[ACTION ITEM]
From the entries that follow, copy exactly the lines beginning at the line holding "(R167, R179). -/" and continuing through the line holding "(s.buildReport).lateSeen = s.lateSeen".

Collected data entries:
*****

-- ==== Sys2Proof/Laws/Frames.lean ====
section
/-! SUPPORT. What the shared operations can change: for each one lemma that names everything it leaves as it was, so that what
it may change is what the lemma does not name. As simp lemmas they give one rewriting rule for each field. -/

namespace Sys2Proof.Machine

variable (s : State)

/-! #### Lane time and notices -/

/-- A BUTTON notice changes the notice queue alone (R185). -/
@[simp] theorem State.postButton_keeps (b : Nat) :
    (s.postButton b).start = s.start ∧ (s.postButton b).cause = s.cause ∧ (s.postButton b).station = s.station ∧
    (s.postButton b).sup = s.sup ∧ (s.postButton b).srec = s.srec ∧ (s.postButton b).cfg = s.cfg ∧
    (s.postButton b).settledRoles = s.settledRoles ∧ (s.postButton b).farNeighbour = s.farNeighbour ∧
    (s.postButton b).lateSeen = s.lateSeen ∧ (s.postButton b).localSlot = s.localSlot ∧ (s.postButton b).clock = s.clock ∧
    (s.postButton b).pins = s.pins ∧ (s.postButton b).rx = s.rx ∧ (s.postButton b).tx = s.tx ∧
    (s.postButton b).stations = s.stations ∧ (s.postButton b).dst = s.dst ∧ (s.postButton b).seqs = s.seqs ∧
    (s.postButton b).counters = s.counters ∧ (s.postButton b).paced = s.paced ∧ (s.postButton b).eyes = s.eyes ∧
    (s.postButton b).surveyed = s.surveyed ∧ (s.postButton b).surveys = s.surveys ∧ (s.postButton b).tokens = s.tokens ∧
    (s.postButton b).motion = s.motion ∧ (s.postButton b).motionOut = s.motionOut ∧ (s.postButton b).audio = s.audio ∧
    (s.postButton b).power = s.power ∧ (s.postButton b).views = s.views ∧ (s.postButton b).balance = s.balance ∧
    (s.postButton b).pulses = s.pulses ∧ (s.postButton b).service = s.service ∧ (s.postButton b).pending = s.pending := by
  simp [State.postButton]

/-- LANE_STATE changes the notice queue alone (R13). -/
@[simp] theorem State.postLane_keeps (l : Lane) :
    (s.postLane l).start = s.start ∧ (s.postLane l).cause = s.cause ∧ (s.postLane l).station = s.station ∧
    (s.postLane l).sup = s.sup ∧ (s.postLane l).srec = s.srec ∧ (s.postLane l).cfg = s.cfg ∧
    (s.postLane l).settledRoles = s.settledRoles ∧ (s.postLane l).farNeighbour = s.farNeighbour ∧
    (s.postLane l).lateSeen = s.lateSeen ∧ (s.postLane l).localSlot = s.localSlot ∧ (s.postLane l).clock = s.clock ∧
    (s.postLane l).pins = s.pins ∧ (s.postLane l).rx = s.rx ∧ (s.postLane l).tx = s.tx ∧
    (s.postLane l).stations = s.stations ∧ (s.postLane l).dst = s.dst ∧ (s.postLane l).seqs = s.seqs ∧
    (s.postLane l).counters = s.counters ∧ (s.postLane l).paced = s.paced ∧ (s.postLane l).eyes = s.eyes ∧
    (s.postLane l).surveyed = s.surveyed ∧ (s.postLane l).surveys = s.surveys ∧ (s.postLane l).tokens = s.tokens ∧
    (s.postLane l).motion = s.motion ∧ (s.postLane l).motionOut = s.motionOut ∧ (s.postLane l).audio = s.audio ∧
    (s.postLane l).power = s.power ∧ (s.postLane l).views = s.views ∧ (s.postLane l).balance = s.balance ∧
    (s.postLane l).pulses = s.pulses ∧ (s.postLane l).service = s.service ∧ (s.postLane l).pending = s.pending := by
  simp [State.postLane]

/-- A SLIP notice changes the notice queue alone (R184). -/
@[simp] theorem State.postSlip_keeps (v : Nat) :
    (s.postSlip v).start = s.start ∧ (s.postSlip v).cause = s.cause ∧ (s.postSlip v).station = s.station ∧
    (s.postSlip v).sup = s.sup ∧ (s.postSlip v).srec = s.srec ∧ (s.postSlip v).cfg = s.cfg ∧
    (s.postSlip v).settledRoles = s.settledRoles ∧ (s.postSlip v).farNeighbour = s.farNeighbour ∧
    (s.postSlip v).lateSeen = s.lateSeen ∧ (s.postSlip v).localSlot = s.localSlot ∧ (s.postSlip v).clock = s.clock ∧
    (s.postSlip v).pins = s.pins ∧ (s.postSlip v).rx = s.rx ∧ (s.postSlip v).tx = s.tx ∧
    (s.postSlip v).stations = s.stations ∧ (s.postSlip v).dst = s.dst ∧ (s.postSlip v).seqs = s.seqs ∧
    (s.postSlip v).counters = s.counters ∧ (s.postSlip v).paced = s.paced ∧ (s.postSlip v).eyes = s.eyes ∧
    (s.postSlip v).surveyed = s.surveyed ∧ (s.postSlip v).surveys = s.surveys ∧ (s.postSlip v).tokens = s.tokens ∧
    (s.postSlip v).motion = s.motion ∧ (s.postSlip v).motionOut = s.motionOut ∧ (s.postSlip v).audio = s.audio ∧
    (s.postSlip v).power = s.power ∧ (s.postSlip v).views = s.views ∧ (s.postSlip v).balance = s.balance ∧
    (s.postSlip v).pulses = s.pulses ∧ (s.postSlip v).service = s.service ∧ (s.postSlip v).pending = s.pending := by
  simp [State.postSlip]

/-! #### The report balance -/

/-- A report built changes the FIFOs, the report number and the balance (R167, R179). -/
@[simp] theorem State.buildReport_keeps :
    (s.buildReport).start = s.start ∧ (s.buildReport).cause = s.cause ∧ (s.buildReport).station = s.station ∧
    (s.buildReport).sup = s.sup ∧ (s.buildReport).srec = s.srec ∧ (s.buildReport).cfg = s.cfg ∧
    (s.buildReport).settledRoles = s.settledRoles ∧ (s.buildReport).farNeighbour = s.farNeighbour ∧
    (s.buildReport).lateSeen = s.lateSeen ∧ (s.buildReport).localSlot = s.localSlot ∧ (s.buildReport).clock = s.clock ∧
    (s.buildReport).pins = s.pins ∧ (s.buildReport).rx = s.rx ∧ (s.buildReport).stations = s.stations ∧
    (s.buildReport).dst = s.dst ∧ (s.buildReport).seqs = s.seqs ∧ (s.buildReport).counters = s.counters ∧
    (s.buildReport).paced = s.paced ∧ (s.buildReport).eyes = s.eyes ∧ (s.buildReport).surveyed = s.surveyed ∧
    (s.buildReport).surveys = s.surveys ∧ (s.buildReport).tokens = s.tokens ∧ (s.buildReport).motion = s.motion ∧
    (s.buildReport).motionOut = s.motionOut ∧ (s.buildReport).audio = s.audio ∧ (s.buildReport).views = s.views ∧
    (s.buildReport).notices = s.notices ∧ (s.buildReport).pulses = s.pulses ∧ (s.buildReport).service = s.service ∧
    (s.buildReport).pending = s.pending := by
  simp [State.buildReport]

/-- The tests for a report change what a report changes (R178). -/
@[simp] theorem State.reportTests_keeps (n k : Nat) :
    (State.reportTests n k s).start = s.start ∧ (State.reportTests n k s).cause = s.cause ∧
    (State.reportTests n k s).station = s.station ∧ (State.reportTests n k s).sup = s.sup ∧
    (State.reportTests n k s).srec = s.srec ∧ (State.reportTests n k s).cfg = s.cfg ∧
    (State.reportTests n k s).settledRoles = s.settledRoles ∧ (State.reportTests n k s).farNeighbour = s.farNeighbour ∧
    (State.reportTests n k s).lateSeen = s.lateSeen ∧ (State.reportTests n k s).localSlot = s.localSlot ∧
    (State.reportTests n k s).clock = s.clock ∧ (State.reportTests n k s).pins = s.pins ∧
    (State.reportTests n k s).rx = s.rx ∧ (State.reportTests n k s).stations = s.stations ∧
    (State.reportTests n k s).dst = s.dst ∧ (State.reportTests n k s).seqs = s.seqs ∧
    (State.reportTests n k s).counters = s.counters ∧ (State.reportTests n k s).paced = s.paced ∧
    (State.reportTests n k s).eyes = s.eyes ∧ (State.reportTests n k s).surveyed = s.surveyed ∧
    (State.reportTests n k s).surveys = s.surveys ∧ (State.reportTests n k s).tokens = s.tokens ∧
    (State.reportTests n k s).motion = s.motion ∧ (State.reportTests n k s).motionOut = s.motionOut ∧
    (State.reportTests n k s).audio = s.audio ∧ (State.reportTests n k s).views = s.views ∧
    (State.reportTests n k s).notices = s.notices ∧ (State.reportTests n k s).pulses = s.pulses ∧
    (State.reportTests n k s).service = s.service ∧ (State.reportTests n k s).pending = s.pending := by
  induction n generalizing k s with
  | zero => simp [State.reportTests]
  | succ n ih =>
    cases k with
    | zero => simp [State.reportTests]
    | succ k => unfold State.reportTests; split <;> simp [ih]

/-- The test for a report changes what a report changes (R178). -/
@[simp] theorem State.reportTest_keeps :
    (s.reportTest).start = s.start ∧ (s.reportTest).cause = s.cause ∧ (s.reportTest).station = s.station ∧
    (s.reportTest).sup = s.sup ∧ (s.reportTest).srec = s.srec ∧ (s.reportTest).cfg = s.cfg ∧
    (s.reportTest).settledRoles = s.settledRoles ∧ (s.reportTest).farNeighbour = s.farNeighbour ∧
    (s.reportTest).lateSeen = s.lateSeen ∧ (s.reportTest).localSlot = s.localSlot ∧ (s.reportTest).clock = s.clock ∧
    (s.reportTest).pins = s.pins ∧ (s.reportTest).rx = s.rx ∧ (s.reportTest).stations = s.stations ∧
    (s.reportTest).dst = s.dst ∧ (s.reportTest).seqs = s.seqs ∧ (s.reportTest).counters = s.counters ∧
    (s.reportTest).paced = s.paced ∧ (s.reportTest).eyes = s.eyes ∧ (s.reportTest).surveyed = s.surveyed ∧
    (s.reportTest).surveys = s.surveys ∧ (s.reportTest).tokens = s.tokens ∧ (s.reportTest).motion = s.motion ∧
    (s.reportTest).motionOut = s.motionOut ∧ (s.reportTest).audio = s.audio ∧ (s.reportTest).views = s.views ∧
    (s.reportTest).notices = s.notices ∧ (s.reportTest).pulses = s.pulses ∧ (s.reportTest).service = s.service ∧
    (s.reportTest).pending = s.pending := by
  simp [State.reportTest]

*****

[SOLUTION FOR THIS TASK]
/-- A report built changes the FIFOs, the report number and the balance (R167, R179). -/
@[simp] theorem State.buildReport_keeps :
    (s.buildReport).start = s.start ∧ (s.buildReport).cause = s.cause ∧ (s.buildReport).station = s.station ∧
    (s.buildReport).sup = s.sup ∧ (s.buildReport).srec = s.srec ∧ (s.buildReport).cfg = s.cfg ∧
    (s.buildReport).settledRoles = s.settledRoles ∧ (s.buildReport).farNeighbour = s.farNeighbour ∧
    (s.buildReport).lateSeen = s.lateSeen ∧ (s.buildReport).localSlot = s.localSlot ∧ (s.buildReport).clock = s.clock ∧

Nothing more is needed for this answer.